Table 2. Dmsc_v2 dataset related information

For both datasets, we process them using the Spacy tokenizer and collect the vocabulary by filtering the word with a frequency less than 5. We also use pre-trained word embedding [18], learning upon Baidu Encyclopedia with SGNS (skip-gram model with negative sampling) [19].

In this paper, the same set of hyperparameters is shared across models. We make a 300 dimensions word embedding layer, and in order to facilitate adding residual connections, all sub-layers in the model produce outputs with 512 dimensions. Adam optimizer with default setting is used for training [20], except that learning rate is 0.0001. Negative Log Likelihood Loss is selected as the loss function, and clip normal in this paper is range from −5 to 5. Each training experiment runs three more times, and then the output is recorded, producing the mean of the Accuracy, Precision, Recall, and F1-score.

4.2 Results and Analysis

Different from the RNNs, the Transformer is more than just self-attention. The differences between RNNs and Transformer also include multi-head attention, multiple attention layers and norm layer. That is why we study the contribution of each part of the Transformer block and try to find which one plays an important role. The details of the models are as follows:

  1. (1)

    SVM: Traditional SVM is used to classify datasets.

  2. (2)

    CNN+1 h: Using CNN for text classification, which kernel sizes are the set of [3,4,5] + attention mechanism.

  3. (3)

    Transformer: Transformer has the same hyperparameters of transformer block with the follow models.

  4. (4)

    RNNs + 1 h: Basic model (RNNs + single-attention pooling + classifiaction layer).

  5. (5)

    RNNs + mh: Replace single-attention pooling with multi-head attention pooling based on (4).

  6. (6)

    RNNs + mh + norm: Adding a residual connection around each of RNNs sub layers, followed by layer normalization, based on (5).

  7. (7)

    RNNs + multi-att-1 h/mh + norm: Appling attention pooling (1 h/mh) at each output of RNNs sub layers and contacting multiple attention states together as text vector.

  8. (8)

    RNNs + multi-att-1 h/mh + norm + ffn: Adding a feed-forward layer based on (7).
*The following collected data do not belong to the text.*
theorem tame_activeReport (r : PointerReport) (t : Nat) (s : State) : Tame s (activeReport r t s) := by
  exact (((tame_takeButtons r.buttons s).trans (tame_clickTake (subBits_pressedBy r.buttons s))).trans (tame_moveBy _ _ _ _)).trans (tame_reportEntry _ _ _)

theorem tame_lowRelease (released : ButtonSet) (s : State) : Tame s (lowRelease released s) := by
  unfold lowRelease
  dsimp only
  split
  · exact tame_takePointer 0 (lastAbs_inRange _) (subBits_delivered s) (.inl rfl)
  · exact .refl s

theorem tame_lowReport (r : PointerReport) (s : State) : Tame s (lowReport r s) := by
  exact ((tame_takeButtons r.buttons s).trans (tame_swallow (subBits_pressedBy r.buttons s))).trans (tame_lowRelease _ _)

theorem tame_takeMotion (m : Nat) (s : State) : Tame s (takeMotion m s).1 := by
  unfold takeMotion
  repeat' split
  · exact .refl s
  · exact tame_setDesk id
  · exact tame_setDesk id

theorem tame_offerReport (pressed : ButtonSet) (wheel : Int) (m : Nat) (s : State) : Tame s (offerReport pressed wheel m s) := by
  unfold offerReport
  dsimp only
  split
  · exact (tame_takeMotion m s).trans (tame_qualify _)
  · exact tame_takeMotion m s

theorem tame_takeReport (r : PointerReport) (t : Nat) (s : State) : Tame s (takeReport r t s) := by
  unfold takeReport
  dsimp only
  split
  · exact (tame_offerReport _ _ _ s).trans (tame_activeReport r t _)
  · exact (tame_offerReport _ _ _ s).trans (tame_lowReport r _)

theorem tame_setInterval (x : Option Nat) (s : State) : Tame s (s.setPointer { s.pointer with lastInterval := x }) :=
  tame_setPointer (sound_setPointer rfl id id id) rfl rfl

theorem tame_pointerArrives (bytes : List Byte) (s : State) : Tame s (pointerArrives bytes s) := by
  have noted : Tame s (s.setKeyboard { s.keyboard with ptrPort := { s.keyboard.ptrPort with lastReport := some s.now } }) := by
    apply tame_of_parts <;> rfl
  unfold pointerArrives
  split
  · dsimp only
    split
    · exact noted.trans (tame_raise _ _)
    · exact (noted.trans (tame_setInterval _ _)).trans (tame_takeReport _ _ _)
  · exact .refl s

theorem tame_detent (w : Int) (s : State) : Tame s (detent w s) := by
  have qualified := tame_qualify s
  unfold detent
  split
  · next t h => rwa [h] at qualified
  · next t h =>
    rw [h] at qualified
    exact qualified.trans (tame_takePointer w (lastAbs_inRange _) (subBits_delivered t) (.inl rfl))

theorem tame_pushExpiry (s : State) : Tame s (pushExpiry s) := by
  unfold pushExpiry
  split
  · exact .refl s
  · refine Tame.trans ?_ (tame_setPush none _)
    apply tame_of_keyboard <;> rfl

/-! ### The pointer port leaves PRESENT (R83) -/

theorem tame_pointerLeaves (s : State) : Tame s (pointerLeaves s) := by
  have let_go : Tame s (setButtons 0 0 s) :=
    tame_setPointer (sound_setPointer rfl id id fun _ => by simp [SwallowInside, subBits_iff]) rfl rfl
  have cleared (t : State) : Tame t (t.setPointer { t.pointer with rx := 0, ry := 0, push := none, lastInterval := none }) :=
    tame_setPointer (sound_setPointer rfl (fun _ => by simp [AccumulatorsFit]) id id) rfl rfl
  unfold pointerLeaves
  dsimp only
  split
  · exact (let_go.trans (tame_releaseButtons _ _)).trans (cleared _)
  · exact let_go.trans (cleared _)
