-- ==== Sys2Proof/Decode.lean ====
section
/-! DEFINITION. The opcode table, the decoder from cells to instructions, and the encoder back. Assembler,
disassembler and engine all use this one table (30_encoding R85, R100). -/

namespace Sys2Proof

/-- The whole-instruction length of a mode, in cells; the same in every profile (30_encoding R82). -/
def Mode.length : Mode → Nat
  | .single => 1
  | .imm | .zp | .zpx | .zpy | .indx | .indy | .rel => 2
  | .abs | .absx | .absy | .ind => 3

/-- The opcode rows ADC to BMI (30_encoding R100). -/
def opcodeRowsAdcBmi : List OpcodeRow := [
  ⟨0x69, .adc, .imm⟩, ⟨0x65, .adc, .zp⟩, ⟨0x75, .adc, .zpx⟩, ⟨0x6D, .adc, .abs⟩, ⟨0x7D, .adc, .absx⟩, ⟨0x79, .adc, .absy⟩, ⟨0x61, .adc, .indx⟩, ⟨0x71, .adc, .indy⟩,
  ⟨0x29, .and, .imm⟩, ⟨0x25, .and, .zp⟩, ⟨0x35, .and, .zpx⟩, ⟨0x2D, .and, .abs⟩, ⟨0x3D, .and, .absx⟩, ⟨0x39, .and, .absy⟩, ⟨0x21, .and, .indx⟩, ⟨0x31, .and, .indy⟩,
  ⟨0x0A, .asl, .single⟩, ⟨0x06, .asl, .zp⟩, ⟨0x16, .asl, .zpx⟩, ⟨0x0E, .asl, .abs⟩, ⟨0x1E, .asl, .absx⟩,
  ⟨0x90, .bcc, .rel⟩,
  ⟨0xB0, .bcs, .rel⟩,
  ⟨0xF0, .beq, .rel⟩,
  ⟨0x24, .bit, .zp⟩, ⟨0x2C, .bit, .abs⟩,
  ⟨0x30, .bmi, .rel⟩]

/-- The opcode rows BNE to CLI (30_encoding R100). -/
def opcodeRowsBneCli : List OpcodeRow := [
  ⟨0xD0, .bne, .rel⟩,
  ⟨0x10, .bpl, .rel⟩,
  ⟨0x00, .brk, .single⟩,
  ⟨0x50, .bvc, .rel⟩,
  ⟨0x70, .bvs, .rel⟩,
  ⟨0x18, .clc, .single⟩,
  ⟨0xD8, .cld, .single⟩,
  ⟨0x58, .cli, .single⟩]

/-- The opcode rows CLV to EOR (30_encoding R100). -/
def opcodeRowsClvEor : List OpcodeRow := [
  ⟨0xB8, .clv, .single⟩,
  ⟨0xC9, .cmp, .imm⟩, ⟨0xC5, .cmp, .zp⟩, ⟨0xD5, .cmp, .zpx⟩, ⟨0xCD, .cmp, .abs⟩, ⟨0xDD, .cmp, .absx⟩, ⟨0xD9, .cmp, .absy⟩, ⟨0xC1, .cmp, .indx⟩, ⟨0xD1, .cmp, .indy⟩,
  ⟨0xE0, .cpx, .imm⟩, ⟨0xE4, .cpx, .zp⟩, ⟨0xEC, .cpx, .abs⟩,
  ⟨0xC0, .cpy, .imm⟩, ⟨0xC4, .cpy, .zp⟩, ⟨0xCC, .cpy, .abs⟩,
  ⟨0xC6, .dec, .zp⟩, ⟨0xD6, .dec, .zpx⟩, ⟨0xCE, .dec, .abs⟩, ⟨0xDE, .dec, .absx⟩,
  ⟨0xCA, .dex, .single⟩,
  ⟨0x88, .dey, .single⟩,
  ⟨0x49, .eor, .imm⟩, ⟨0x45, .eor, .zp⟩, ⟨0x55, .eor, .zpx⟩, ⟨0x4D, .eor, .abs⟩, ⟨0x5D, .eor, .absx⟩, ⟨0x59, .eor, .absy⟩, ⟨0x41, .eor, .indx⟩, ⟨0x51, .eor, .indy⟩]

/-- The opcode rows INC to LDY (30_encoding R100). -/
def opcodeRowsIncLdy : List OpcodeRow := [
  ⟨0xE6, .inc, .zp⟩, ⟨0xF6, .inc, .zpx⟩, ⟨0xEE, .inc, .abs⟩, ⟨0xFE, .inc, .absx⟩,
  ⟨0xE8, .inx, .single⟩,
  ⟨0xC8, .iny, .single⟩,
  ⟨0x4C, .jmp, .abs⟩, ⟨0x6C, .jmp, .ind⟩,
  ⟨0x20, .jsr, .abs⟩,
  ⟨0xA9, .lda, .imm⟩, ⟨0xA5, .lda, .zp⟩, ⟨0xB5, .lda, .zpx⟩, ⟨0xAD, .lda, .abs⟩, ⟨0xBD, .lda, .absx⟩, ⟨0xB9, .lda, .absy⟩, ⟨0xA1, .lda, .indx⟩, ⟨0xB1, .lda, .indy⟩,
  ⟨0xA2, .ldx, .imm⟩, ⟨0xA6, .ldx, .zp⟩, ⟨0xB6, .ldx, .zpy⟩, ⟨0xAE, .ldx, .abs⟩, ⟨0xBE, .ldx, .absy⟩,
  ⟨0xA0, .ldy, .imm⟩, ⟨0xA4, .ldy, .zp⟩, ⟨0xB4, .ldy, .zpx⟩, ⟨0xAC, .ldy, .abs⟩, ⟨0xBC, .ldy, .absx⟩]

/-- The opcode rows LSR to ROL (30_encoding R100). -/
def opcodeRowsLsrRol : List OpcodeRow := [
  ⟨0x4A, .lsr, .single⟩, ⟨0x46, .lsr, .zp⟩, ⟨0x56, .lsr, .zpx⟩, ⟨0x4E, .lsr, .abs⟩, ⟨0x5E, .lsr, .absx⟩,
  ⟨0xEA, .nop, .single⟩,
  ⟨0x09, .ora, .imm⟩, ⟨0x05, .ora, .zp⟩, ⟨0x15, .ora, .zpx⟩, ⟨0x0D, .ora, .abs⟩, ⟨0x1D, .ora, .absx⟩, ⟨0x19, .ora, .absy⟩, ⟨0x01, .ora, .indx⟩, ⟨0x11, .ora, .indy⟩,
  ⟨0x48, .pha, .single⟩,
  ⟨0x08, .php, .single⟩,
  ⟨0x68, .pla, .single⟩,
  ⟨0x28, .plp, .single⟩,
  ⟨0x2A, .rol, .single⟩, ⟨0x26, .rol, .zp⟩, ⟨0x36, .rol, .zpx⟩, ⟨0x2E, .rol, .abs⟩, ⟨0x3E, .rol, .absx⟩]

/-- The opcode rows ROR to STA (30_encoding R100). -/
def opcodeRowsRorSta : List OpcodeRow := [
  ⟨0x6A, .ror, .single⟩, ⟨0x66, .ror, .zp⟩, ⟨0x76, .ror, .zpx⟩, ⟨0x6E, .ror, .abs⟩, ⟨0x7E, .ror, .absx⟩,
  ⟨0x40, .rti, .single⟩,
  ⟨0x60, .rts, .single⟩,
  ⟨0xE9, .sbc, .imm⟩, ⟨0xE5, .sbc, .zp⟩, ⟨0xF5, .sbc, .zpx⟩, ⟨0xED, .sbc, .abs⟩, ⟨0xFD, .sbc, .absx⟩, ⟨0xF9, .sbc, .absy⟩, ⟨0xE1, .sbc, .indx⟩, ⟨0xF1, .sbc, .indy⟩,
  ⟨0x38, .sec, .single⟩,
  ⟨0xF8, .sed, .single⟩,
  ⟨0x78, .sei, .single⟩,
  ⟨0x85, .sta, .zp⟩, ⟨0x95, .sta, .zpx⟩, ⟨0x8D, .sta, .abs⟩, ⟨0x9D, .sta, .absx⟩, ⟨0x99, .sta, .absy⟩, ⟨0x81, .sta, .indx⟩, ⟨0x91, .sta, .indy⟩]

/-- The opcode rows STX to TYA (30_encoding R100). -/
def opcodeRowsStxTya : List OpcodeRow := [
  ⟨0x86, .stx, .zp⟩, ⟨0x96, .stx, .zpy⟩, ⟨0x8E, .stx, .abs⟩,
  ⟨0x84, .sty, .zp⟩, ⟨0x94, .sty, .zpx⟩, ⟨0x8C, .sty, .abs⟩,
  ⟨0xAA, .tax, .single⟩,
  ⟨0xA8, .tay, .single⟩,
  ⟨0xBA, .tsx, .single⟩,
  ⟨0x8A, .txa, .single⟩,
  ⟨0x9A, .txs, .single⟩,
  ⟨0x98, .tya, .single⟩]

/-- The opcode table: 151 rows, 56 mnemonics (30_encoding R100). -/
def opcodeTable : List OpcodeRow :=
  opcodeRowsAdcBmi ++ opcodeRowsBneCli ++ opcodeRowsClvEor ++ opcodeRowsIncLdy ++
  opcodeRowsLsrRol ++ opcodeRowsRorSta ++ opcodeRowsStxTya

/-- Dispatch: the row whose opcode is the whole value of the opcode cell, or none when the value is unmapped; a
value above 0xFF matches none (30_encoding R80, R85, R98; D3). -/
def lookupOpcode (n : Nat) : Option OpcodeRow :=
  opcodeTable.find? fun r => r.opcode == n
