/-- 40_load_store_transfer R126 to R131: the transfers copy a register; all but TXS set N and Z from it; nothing else
changes. -/
def Obligations.TransfersCopyARegister : Prop :=
  encodings .tax = [(.single, 0xAA)] ∧ encodings .tay = [(.single, 0xA8)] ∧ encodings .txa = [(.single, 0x8A)] ∧
  encodings .tya = [(.single, 0x98)] ∧ encodings .tsx = [(.single, 0xBA)] ∧ encodings .txs = [(.single, 0x9A)] ∧
  ∀ s : State, s.wf →
    (∃ t, exec .tax s = .next t ∧ t.x = s.a ∧ NZFrom s.a s t ∧ ChangesOnly [.x] (nzBits s.width) [] [] s t) ∧
    (∃ t, exec .tay s = .next t ∧ t.y = s.a ∧ NZFrom s.a s t ∧ ChangesOnly [.y] (nzBits s.width) [] [] s t) ∧
    (∃ t, exec .txa s = .next t ∧ t.a = s.x ∧ NZFrom s.x s t ∧ ChangesOnly [.a] (nzBits s.width) [] [] s t) ∧
    (∃ t, exec .tya s = .next t ∧ t.a = s.y ∧ NZFrom s.y s t ∧ ChangesOnly [.a] (nzBits s.width) [] [] s t) ∧
    (∃ t, exec .tsx s = .next t ∧ t.x = s.sp ∧ NZFrom s.sp s t ∧ ChangesOnly [.x] (nzBits s.width) [] [] s t) ∧
    (∃ t, exec .txs s = .next t ∧ t.sp = s.x ∧ ChangesOnly [.sp] [] [] [] s t)

/-! ## Addition and subtraction -/

/-- 41_arithmetic_logic R140, R141: every form of ADC with D = 0, at every width: A is the sum with the carry reduced
modulo 2^dw, C is the carry out, V is the threshold rule on the exact sum `n`, N and Z come from A. -/
def Obligations.BinaryAdcAddsWithCarry : Prop :=
  ∀ (i : Instr) (s : State), s.wf → i.wf s.width = true → i.mnemonic = .adc → s.flagD = false →
    ∃ m t, s.operandValue i.operand = some m ∧ exec i s = .next t ∧
      (∀ n, n = s.a.toNat + m.toNat + bitNat s.flagC →
        t.a.toNat = n % 2 ^ s.width.dw ∧ t.flagC = decide (n ≥ 2 ^ s.width.dw) ∧
        t.flagV =
          (decide (s.width.msb s.a = s.width.msb m) &&
            if n ≥ 2 ^ s.width.dw then decide (n < 2 ^ s.width.dw + 2 ^ (s.width.dw - 1))
            else decide (n ≥ 2 ^ (s.width.dw - 1)))) ∧
      NZFrom t.a s t ∧ ChangesOnly [.a] (cznvBits s.width) [] [] s t

/-- 41_arithmetic_logic R144, R145: every form of SBC with D = 0, at every width, by the exact value
`n = DM + A - m + C`. -/
def Obligations.BinarySbcSubtractsWithBorrow : Prop :=
  ∀ (i : Instr) (s : State), s.wf → i.wf s.width = true → i.mnemonic = .sbc → s.flagD = false →
    ∃ m t, s.operandValue i.operand = some m ∧ exec i s = .next t ∧
      (∀ n : Int, n = (s.width.dataMask : Int) + s.a.toNat - m.toNat + bitNat s.flagC →
        (t.a.toNat : Int) = n % (2 ^ s.width.dw : Nat) ∧ t.flagC = decide (n ≥ (2 ^ s.width.dw : Nat)) ∧
        t.flagV =
          (decide (s.width.msb s.a ≠ s.width.msb m) &&
            if n < (2 ^ s.width.dw : Nat) then decide (n ≥ (2 ^ (s.width.dw - 1) : Nat))
            else decide (n < (2 ^ s.width.dw + 2 ^ (s.width.dw - 1) : Nat)))) ∧
      NZFrom t.a s t ∧ ChangesOnly [.a] (cznvBits s.width) [] [] s t

/-- The law of binary addition and subtraction, which 41_arithmetic_logic derives from its algorithms (R142): V is set
iff the signed result lies outside `[-SB, SB - 1]`, and subtracting `m` is adding `DM - m`. -/
def Obligations.OverflowIsSignedOverflow : Prop :=
  ∀ (w : Width) (a m : Word) (c : Bool), w.fits a = true → w.fits m = true →
    (addBinary w a m c).overflow =
      decide (w.signed a + w.signed m + bitNat c < -(w.signBit : Int) ∨
        w.signed a + w.signed m + bitNat c > (w.signBit : Int) - 1) ∧
    (subBinary w a m c).overflow =
      decide (w.signed a - w.signed m - (1 - bitNat c) < -(w.signBit : Int) ∨
        w.signed a - w.signed m - (1 - bitNat c) > (w.signBit : Int) - 1) ∧
    (subBinary w a m c).carry = decide (a.toNat ≥ m.toNat + (1 - bitNat c)) ∧
    subBinary w a m c = addBinary w a (w.cell (w.dataMask - m.toNat)) c

/-- 41_arithmetic_logic R143, R146 at dw = 8 with D = 1. First, for every operand, invalid digits included (93 U1): the
threshold algorithms as numbers, with A, C and V. Then, for valid BCD operands, which the spec derives from them: ADC and
SBC add and subtract the two-digit decimal numbers their operands denote, modulo 100, with C the decimal carry or no
borrow. N and Z come from the value written to A. -/
def Obligations.DecimalModeAddsBcdDigits : Prop :=
  (∀ (i : Instr) (s : State), s.wf → i.wf s.width = true → s.width = .w8 → s.flagD = true →
    (i.mnemonic = .adc → ∃ m t, s.operandValue i.operand = some m ∧ exec i s = .next t ∧
      (∀ lo0 lo n, lo0 = s.a.toNat % 16 + m.toNat % 16 + bitNat s.flagC →
        lo = (if lo0 ≥ 10 then 16 + (lo0 + 6) % 16 else lo0) →
        n = lo + s.a.toNat / 16 * 16 + m.toNat / 16 * 16 →
        t.a.toNat = (if n ≥ 160 then n + 0x60 else n) % 256 ∧ t.flagC = decide (n ≥ 160) ∧
        t.flagV = (decide (s.width.msb s.a = s.width.msb m) &&
          if n ≥ 160 then decide (n < 0x180) else decide (n ≥ 0x80))) ∧
      NZFrom t.a s t ∧ ChangesOnly [.a] (cznvBits s.width) [] [] s t) ∧
    (i.mnemonic = .sbc → ∃ m t, s.operandValue i.operand = some m ∧ exec i s = .next t ∧
      (∀ lo0 lo n : Int, lo0 = 15 + (s.a.toNat % 16 : Nat) - (m.toNat % 16 : Nat) + bitNat s.flagC →
        lo = (if lo0 < 16 then lo0 - 6 else lo0 - 16) →
        n = (if lo0 < 16 then 0 else 16) + 0xF0 + (s.a.toNat / 16 * 16 : Nat) - (m.toNat / 16 * 16 : Nat) →
        (t.a.toNat : Int) = ((if n < 0x100 then n - 0x60 else n) + lo) % 256 ∧ t.flagC = decide (n ≥ 0x100) ∧
        t.flagV = (decide (s.width.msb s.a ≠ s.width.msb m) &&
          if n < 0x100 then decide (n ≥ 0x80) else decide (n < 0x180))) ∧
      NZFrom t.a s t ∧ ChangesOnly [.a] (cznvBits s.width) [] [] s t)) ∧
  ∀ (i : Instr) (s : State) (a m : Nat), s.wf → i.wf s.width = true → s.width = .w8 → s.flagD = true →
    a < 100 → m < 100 → s.a.toNat = a / 10 * 16 + a % 10 →
    (s.operandValue i.operand).map (·.toNat) = some (m / 10 * 16 + m % 10) →
    (i.mnemonic = .adc → ∃ t n, exec i s = .next t ∧ n = (a + m + bitNat s.flagC) % 100 ∧
      t.a.toNat = n / 10 * 16 + n % 10 ∧ t.flagC = decide (a + m + bitNat s.flagC ≥ 100) ∧
      NZFrom t.a s t ∧ ChangesOnly [.a] (cznvBits s.width) [] [] s t) ∧
    (i.mnemonic = .sbc → ∃ t n, exec i s = .next t ∧ n = (a + 100 - m - (1 - bitNat s.flagC)) % 100 ∧
      t.a.toNat = n / 10 * 16 + n % 10 ∧ t.flagC = decide (a ≥ m + (1 - bitNat s.flagC)) ∧
      NZFrom t.a s t ∧ ChangesOnly [.a] (cznvBits s.width) [] [] s t)

/-- 41_arithmetic_logic R147: decimal ADC and SBC at dw = 16 and 32 run with the open parameter's result, whatever it
is (log 6): A is `r AND DM`, C and V are C' and V', N and Z come from A. -/
def Obligations.WideDecimalFollowsTheOpenParameter : Prop :=
  ∀ (i : Instr) (s : State), s.wf → i.wf s.width = true → s.width ≠ .w8 → s.flagD = true →
    (i.mnemonic = .adc → ∃ m t r c v, s.operandValue i.operand = some m ∧ exec i s = .next t ∧
      Config.wideDecimal s.width .add s.a m s.flagC s.flagV = (r, c, v) ∧
      t.a.toNat = r.toNat % 2 ^ s.width.dw ∧ t.flagC = c ∧ t.flagV = v ∧
      NZFrom t.a s t ∧ ChangesOnly [.a] (cznvBits s.width) [] [] s t) ∧
    (i.mnemonic = .sbc → ∃ m t r c v, s.operandValue i.operand = some m ∧ exec i s = .next t ∧
      Config.wideDecimal s.width .sub s.a m s.flagC s.flagV = (r, c, v) ∧
      t.a.toNat = r.toNat % 2 ^ s.width.dw ∧ t.flagC = c ∧ t.flagV = v ∧
      NZFrom t.a s t ∧ ChangesOnly [.a] (cznvBits s.width) [] [] s t)

/-- ADC and SBC complete in every mode, at every width and for every operand, invalid BCD digits included; A, C, V, N
and Z are all they change, and N and Z come from the value written to A (41_arithmetic_logic R140, R144). That they
complete with D = 1 at dw = 16 and 32 is the model's choice (log 6): R147 lets a model without `wideDecimal` refuse. -/
def Obligations.AdcAndSbcCompleteInEveryMode : Prop :=
  encodings .adc = [(.imm, 0x69), (.zp, 0x65), (.zpx, 0x75), (.abs, 0x6D), (.absx, 0x7D), (.absy,
    0x79), (.indx, 0x61), (.indy, 0x71)] ∧
  encodings .sbc = [(.imm, 0xE9), (.zp, 0xE5), (.zpx, 0xF5), (.abs, 0xED), (.absx, 0xFD), (.absy,
    0xF9), (.indx, 0xE1), (.indy, 0xF1)] ∧
  ∀ (i : Instr) (s : State), s.wf → i.wf s.width = true → (i.mnemonic = .adc ∨ i.mnemonic = .sbc) →
    ∃ t, exec i s = .next t ∧ NZFrom t.a s t ∧ ChangesOnly [.a] (cznvBits s.width) [] [] s t

/-! ## Logic, compares and BIT -/

/-- 41_arithmetic_logic R148 to R150: AND, ORA and EOR with A, N and Z from the result; nothing else changes. -/
def Obligations.LogicCombinesWithA : Prop :=
  encodings .and = [(.imm, 0x29), (.zp, 0x25), (.zpx, 0x35), (.abs, 0x2D), (.absx, 0x3D), (.absy,
    0x39), (.indx, 0x21), (.indy, 0x31)] ∧
  encodings .ora = [(.imm, 0x09), (.zp, 0x05), (.zpx, 0x15), (.abs, 0x0D), (.absx, 0x1D), (.absy,
    0x19), (.indx, 0x01), (.indy, 0x11)] ∧
  encodings .eor = [(.imm, 0x49), (.zp, 0x45), (.zpx, 0x55), (.abs, 0x4D), (.absx, 0x5D), (.absy,
    0x59), (.indx, 0x41), (.indy, 0x51)] ∧
  ∀ (i : Instr) (s : State), s.wf → i.wf s.width = true →
    (i.mnemonic = .and → ∃ m t, s.operandValue i.operand = some m ∧ exec i s = .next t ∧
      t.a = s.a &&& m ∧ NZFrom t.a s t ∧ ChangesOnly [.a] (nzBits s.width) [] [] s t) ∧
    (i.mnemonic = .ora → ∃ m t, s.operandValue i.operand = some m ∧ exec i s = .next t ∧
      t.a = s.a ||| m ∧ NZFrom t.a s t ∧ ChangesOnly [.a] (nzBits s.width) [] [] s t) ∧
    (i.mnemonic = .eor → ∃ m t, s.operandValue i.operand = some m ∧ exec i s = .next t ∧
      t.a = s.a ^^^ m ∧ NZFrom t.a s t ∧ ChangesOnly [.a] (nzBits s.width) [] [] s t)

/-- 41_arithmetic_logic R151 to R154: CMP, CPX and CPY set C iff the register is at least the operand, Z iff they are
equal, and N to the sign bit of the difference modulo 2^dw; no register, no other flag and no cell changes. -/
def Obligations.ComparesSetOnlyFlags : Prop :=
  encodings .cmp = [(.imm, 0xC9), (.zp, 0xC5), (.zpx, 0xD5), (.abs, 0xCD), (.absx, 0xDD), (.absy,
    0xD9), (.indx, 0xC1), (.indy, 0xD1)] ∧
  encodings .cpx = [(.imm, 0xE0), (.zp, 0xE4), (.abs, 0xEC)] ∧
  encodings .cpy = [(.imm, 0xC0), (.zp, 0xC4), (.abs, 0xCC)] ∧
  ∀ (i : Instr) (s : State) (r : Word), s.wf → i.wf s.width = true →
    (i.mnemonic = .cmp ∧ r = s.a ∨ i.mnemonic = .cpx ∧ r = s.x ∨ i.mnemonic = .cpy ∧ r = s.y) →
    ∃ m t, s.operandValue i.operand = some m ∧ exec i s = .next t ∧
      t.flagC = decide (r.toNat ≥ m.toNat) ∧ t.flagZ = decide (r = m) ∧
      t.flagN = decide ((2 ^ (s.width.dw - 1) : Nat) ≤ ((r.toNat : Int) - m.toNat) % (2 ^ s.width.dw : Nat)) ∧
      ChangesOnly [] [0, 1, s.width.dw - 1] [] [] s t

/-- 41_arithmetic_logic R155: BIT copies bits dw-1 and dw-2 of the cell to N and V and sets Z iff A AND the cell is 0;
A and everything else is unchanged. -/
def Obligations.BitTestsWithoutChangingA : Prop :=
  encodings .bit = [(.zp, 0x24), (.abs, 0x2C)] ∧
  ∀ (i : Instr) (s : State), s.wf → i.wf s.width = true → i.mnemonic = .bit →
    ∃ o t, i.operand = .mem o ∧ exec i s = .next t ∧
      t.flagN = (s.read (s.ea o)).getLsbD (s.width.dw - 1) ∧
      t.flagV = (s.read (s.ea o)).getLsbD (s.width.dw - 2) ∧
      t.flagZ = decide (s.a &&& s.read (s.ea o) = 0) ∧
      ChangesOnly [] [1, s.width.dw - 2, s.width.dw - 1] [] [] s t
Results and Analysis on the NLPCC2014 Dataset

The results of different models on the small dataset are shown in Table 3.

Table 3. Transforming RNNs into a Transformer-style architecture on the small dataset.

By comparing (1) with (2, 3, 4), we can find that the basic model is significantly better than the traditional model, which proves that deep networks can reduce artificial feature extraction and make better use of text feature.

By comparing (2, 3) with (4), we know that RNN models are better than CNN or Transformer on this task, which demonstrate that RNNs can better capture the long-range context information.

By comparing (3) with other, we may find that Transformer not always work well on text classification task. Meanwhile, adding each part of Transformer block to RNNs model is an effective way to improve model on text classification work.

By comparing (4) with (5), we can see that the model benefits from the multi-head attention mechanism, which illustrates that Multi-head attention allows the model to jointly attend information from different representation sub spaces at different positions.

By comparing (5) with (6), we can demonstrate that layer normalization on residual inputs blocks has a small drop on evaluation metrics.

By comparing (4) and (5) with (7), we can confirm that the model gains better performance when adding multiple attention layers to both model (4) and model (5) (1 h/mh). It means that multiple attention layers can get more context information.

Compared (7) with (8), the experiments show that adding a feed-forward layer has a slight effect on the models. Adding a feed-forward layer leads to large and consistent performance boost on NMT task [9] while it is not strictly necessary on the text classification task, which confirms that text classification task is different from the NMT task, so we need to make different structures of the model on them.

In the end, we can easily find that the biggest benefits for model on the small dataset come from multi-head attention and multiple attention layers.

Results and Analysis on the Dmsc_v2 Dataset

The results of different models on the large dataset are shown in Table 4.

Table 4. Transforming RNNs into a Transformer-style architecture on the large dataset.

Firstly, Most of comparisons are consistent with that on the small dataset, such as (1) with (2, 3, 4) (the traditional model and the neural network), (2, 3) with (4) (the comparison between CNN, Transformer and RNN), (3) with the rest (the comparison between Transformer and enhanced RNNs), (4) with (5) (the effect of adding mh-head attention pooling), and (5) with (6) (the influence of adding layer-norm).

In the rest of Table 4, by comparing (4), (5) with (7), we can see that adding multiple attention layers has a slight effect on (4) (1 h-attention pooling), but it improves F1-Score on (5) (mh-attention pooling). In addition, adding a feed-forward layer improve slightly performance on both single attention pooling and the multi-head attention pooling. It means that whether the size of the dataset is big or not, adding a feed forward layer has no obvious effect on text classification tasks.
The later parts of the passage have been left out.